-- ==== Sys2Proof/Tests/Slice0.lean ====
section
/-! SUPPORT. Tests: the well-formedness checks, the decoder on words written out bit by bit, the spec's test vectors (one
step each, expected values from spec/95_test_vectors.md), and a witness for the hypotheses of every statement that has
any. -/

namespace Sys2Proof.Tests

open Sys2Proof.Machine Sys2Proof.Safety

/-! ### Well-formedness -/

theorem test_wellFormed_refuses_size : (Access.read 0x04 2).wellFormed = false ∧
    (Access.read 0x04 2).sizeOk = false ∧ (Access.read 0x04 2).alignOk = true := by decide

theorem test_wellFormed_refuses_alignment : (Access.write 0x22 4 0).wellFormed = false ∧
    (Access.write 0x22 4 0).sizeOk = true ∧ (Access.write 0x22 4 0).alignOk = false := by decide

theorem test_wellFormed_takes_words : (Access.read 0x04 4).wellFormed = true ∧
    (Access.write 0x5C 4 1).wellFormed = true ∧ Instr.exp.wellFormed = true := by decide

/-! ### Decoding: R55's fields, bit by bit, with the op numbers of R58 -/

theorem test_decode_add : decode 0b00000000000000000000000000000_000#32 = .ok .add := by decide

theorem test_decode_sub : decode 0b00000000000000000000000000000_001#32 = .ok .sub := by decide

theorem test_decode_mul : decode 0b00000000000000000000000000000_010#32 = .ok .mul := by decide

theorem test_decode_inv : decode 0b00000000000000000000000000000_011#32 = .ok .inv := by decide

theorem test_decode_div : decode 0b00000000000000000000000000000_100#32 = .ok .div := by decide

theorem test_decode_exp : decode 0b00000000000000000000000000000_101#32 = .ok .exp := by decide

theorem test_decode_refuses_reserved_op : decode 0b00000000000000000000000000000_110#32 = .error .reservedOpcode ∧
    decode 0b00000000000000000000000000000_111#32 = .error .reservedOpcode := by decide

theorem test_decode_refuses_reserved_bits : decode 0b00000000000000000000000000001_000#32 = .error .reservedBits ∧
    decode 0b10000000000000000000000000000_101#32 = .error .reservedBits := by decide

theorem test_decode_bytes_low_byte_first : decodeBytes [0x05, 0x00, 0x00, 0x00] = .ok .exp ∧
    decodeBytes [0x00, 0x00, 0x00, 0x05] = .error .reservedBits ∧
    decodeBytes [0x05] = .error .notOneWord := by decide

theorem test_decodeTableWord : decodeTableWord 32 4 = some .div ∧ decodeTableWord 32 6 = none ∧
    decodeTableWord 64 4 = none := by decide

/-! ### The spec's vectors -/

/-- A core after reset whose host has written OPA and OPB. -/
def readyWith (a b : Elem) : State := { State.reset with opa := a, opb := b, opaW := 0xFF, opbW := 0xFF }

/-- A core after reset whose host has written OPA alone. -/
def readyWithA (a : Elem) : State := { State.reset with opa := a, opaW := 0xFF }

/-- What a vector lists: RES, STATUS, ITERCNT, MULCNT, with FAULT. -/
def report (o : Host.Outcome State Fault Refusal) : Option (Elem × Word × Word × Word × Option Fault) :=
  match o with
  | .next t => some (t.res, t.status, t.itercnt, t.mulcnt, t.fault)
  | .fault _ => none
  | .refused _ => none

/-- V2.3: the carry out of bit 255 is kept. -/
theorem test_add_keeps_carry : report (exec .add (readyWith (BitVec.allOnes 256) (BitVec.allOnes 256))) =
    some (0x2000007A0, 0x0A, 0, 0, none) := by decide +kernel

/-- V2.1, the source's example. -/
theorem test_add_source_example :
    report (exec .add (readyWith 0xFFFFFFFFFFFFFFFFFFFFFFFFFFFFFFFFFFFFFFFFFFFFFFFFFFFFFFFEFFFFFC2E 2)) =
    some (1, 0x0A, 0, 0, none) := by decide +kernel

/-- V3.3: a < b wraps through P. -/
theorem test_sub_wraps : report (exec .sub (readyWith 3 5)) =
    some (0xFFFFFFFFFFFFFFFFFFFFFFFFFFFFFFFFFFFFFFFFFFFFFFFFFFFFFFFEFFFFFC2D, 0x0A, 0, 0, none) := by
  decide +kernel

/-- V3.5: a subtrahend above P. -/
theorem test_sub_reduces : report (exec .sub (readyWith 0 (BitVec.allOnes 256))) =
    some (0xFFFFFFFFFFFFFFFFFFFFFFFFFFFFFFFFFFFFFFFFFFFFFFFFFFFFFFFDFFFFF85F, 0x0A, 0, 0, none) := by
  decide +kernel

/-- V4.2: the full 512-bit product. -/
theorem test_mul_needs_high_half : report (exec .mul (readyWith (BitVec.allOnes 256) (BitVec.allOnes 256))) =
    some (0x1000007A0000E8900, 0x0A, 0, 1, none) := by decide +kernel

/-- V4.3. -/
theorem test_mul_two_128 : report (exec .mul
    (readyWith 0x100000000000000000000000000000000 0x100000000000000000000000000000000)) =
    some (0x1000003D1, 0x0A, 0, 1, none) := by decide +kernel

/-- V5.1, the source's example with its counts. -/
theorem test_exp_two_256 : report (exec .exp (readyWith 2 0x100)) =
    some (0x1000003D1, 0x0A, 9, 10, none) := by decide +kernel

/-- V5.17: the maximum count. -/
theorem test_exp_maximum : report (exec .exp (readyWith 3 (BitVec.allOnes 256))) =
    some (0xDB22CBAA65CEA5E7962E9FE404FE04EC5ECC9201FA60BEE06878F739B11F4CF9, 0x0A, 256, 512, none) := by
  decide +kernel

/-- V6.6 with OPB unwritten (V8.7): an operand above P. -/
theorem test_inv_reduces : report (exec .inv (readyWithA (BitVec.allOnes 256))) =
    some (0xBE4316DBA038DAAD273E4BDA627ECF687C8941A534B5BA270B2A4B24B07E6798, 0x0A, 256, 505, none) := by
  decide +kernel

/-- V6.5: P has a zero residue. -/
theorem test_inv_of_P :
    report (exec .inv (readyWithA 0xFFFFFFFFFFFFFFFFFFFFFFFFFFFFFFFFFFFFFFFFFFFFFFFFFFFFFFFEFFFFFC2F)) =
    some (0, 0x16, 0, 0, none) := by decide +kernel

/-- V7.2: 6 / 3. -/
theorem test_div_six_three : report (exec .div (readyWith 6 3)) = some (2, 0x0A, 256, 506, none) := by
  decide +kernel

/-- V7.3: a zero divisor. -/
theorem test_div_by_zero : report (exec .div (readyWith 5 0)) = some (0, 0x16, 0, 0, none) := by decide +kernel

/-- V8.5: an illegal word reads no operand. -/
theorem test_illegal_after_reset : report (step { State.reset with agenda := [.command 6] }) =
    some (0, 0x26, 0, 0, none) := by decide

/-- V8.6: ADD after reset. -/
theorem test_add_after_reset_is_unwritten : report (step { State.reset with agenda := [.access (.write 0 4 0)] }) =
    some (0, 0x00, 0, 0, some .unwrittenOperand) := by decide

/-- V8.8: word 7 of OPB is not written. -/
theorem test_partly_written_operand : report (exec .add { readyWith 1 2 with opbW := 0x7F }) =
    some (0, 0x00, 0, 0, some .unwrittenOperand) := by decide

/-- V8.9: a CMD write while busy. -/
theorem test_command_while_busy : report (hostTurn (.write 0 4 5) (latch (.legal .exp) (readyWith 2 3))) =
    some (0, 0x01, 0, 0, some .commandWhileBusy) := by decide

/-- V8.10 and V8.12 to V8.15, V8.18: the faults of reads and writes. -/
theorem test_access_faults :
    readAnswer 0x60 4 (latch (.legal .exp) (readyWith 2 3)) = .fault .invalidResultRead ∧
    readAnswer 0x00 4 (readyWith 2 3) = .fault .illegalAccess ∧
    report (hostTurn (.write 0x04 4 1) State.reset) = some (0, 0, 0, 0, some .illegalAccess) ∧
    readAnswer 0x22 4 (readyWith 2 3) = .fault .illegalAccess ∧
    readAnswer 0x10 4 (readyWith 2 3) = .fault .illegalAccess ∧
    readAnswer 0x20 4 State.reset = .fault .unwrittenRead := by decide

/-- V8.16: PMOD's words. -/
theorem test_pmod_words : readAnswer 0x80 4 State.reset = .value 0xFFFFFC2F ∧
    readAnswer 0x84 4 State.reset = .value 0xFFFFFFFE ∧ readAnswer 0x9C 4 State.reset = .value 0xFFFFFFFF := by
  decide +kernel

/-- V8.19: with FAULT set there is no step. -/
theorem test_fault_is_quiescent :
    step { State.reset with fault := some .illegalAccess, agenda := [.access (.read 0x04 4)] } =
      .fault .illegalAccess := rfl

/-- V8.20: a command start clears the error report at once. -/
theorem test_start_clears_error :
    (commandWrite 0 { readyWith 1 2 with status := 0x16 }).status = 0x01 := by decide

────

## WHAT IS EXPECTED
Retype the records above from the very first line down to the line with "theorem test_decode_mul : decode", keeping both of those lines. Include nothing beyond them.

## EXERCISE SOLUTION
-- ==== Sys2Proof/Tests/Slice0.lean ====
section
/-! SUPPORT. Tests: the well-formedness checks, the decoder on words written out bit by bit, the spec's test vectors (one
step each, expected values from spec/95_test_vectors.md), and a witness for the hypotheses of every statement that has
any. -/

namespace Sys2Proof.Tests

open Sys2Proof.Machine Sys2Proof.Safety

/-! ### Well-formedness -/

theorem test_wellFormed_refuses_size : (Access.read 0x04 2).wellFormed = false ∧
    (Access.read 0x04 2).sizeOk = false ∧ (Access.read 0x04 2).alignOk = true := by decide

theorem test_wellFormed_refuses_alignment : (Access.write 0x22 4 0).wellFormed = false ∧
    (Access.write 0x22 4 0).sizeOk = true ∧ (Access.write 0x22 4 0).alignOk = false := by decide

theorem test_wellFormed_takes_words : (Access.read 0x04 4).wellFormed = true ∧
    (Access.write 0x5C 4 1).wellFormed = true ∧ Instr.exp.wellFormed = true := by decide

/-! ### Decoding: R55's fields, bit by bit, with the op numbers of R58 -/

theorem test_decode_add : decode 0b00000000000000000000000000000_000#32 = .ok .add := by decide

theorem test_decode_sub : decode 0b00000000000000000000000000000_001#32 = .ok .sub := by decide

theorem test_decode_mul : decode 0b00000000000000000000000000000_010#32 = .ok .mul := by decide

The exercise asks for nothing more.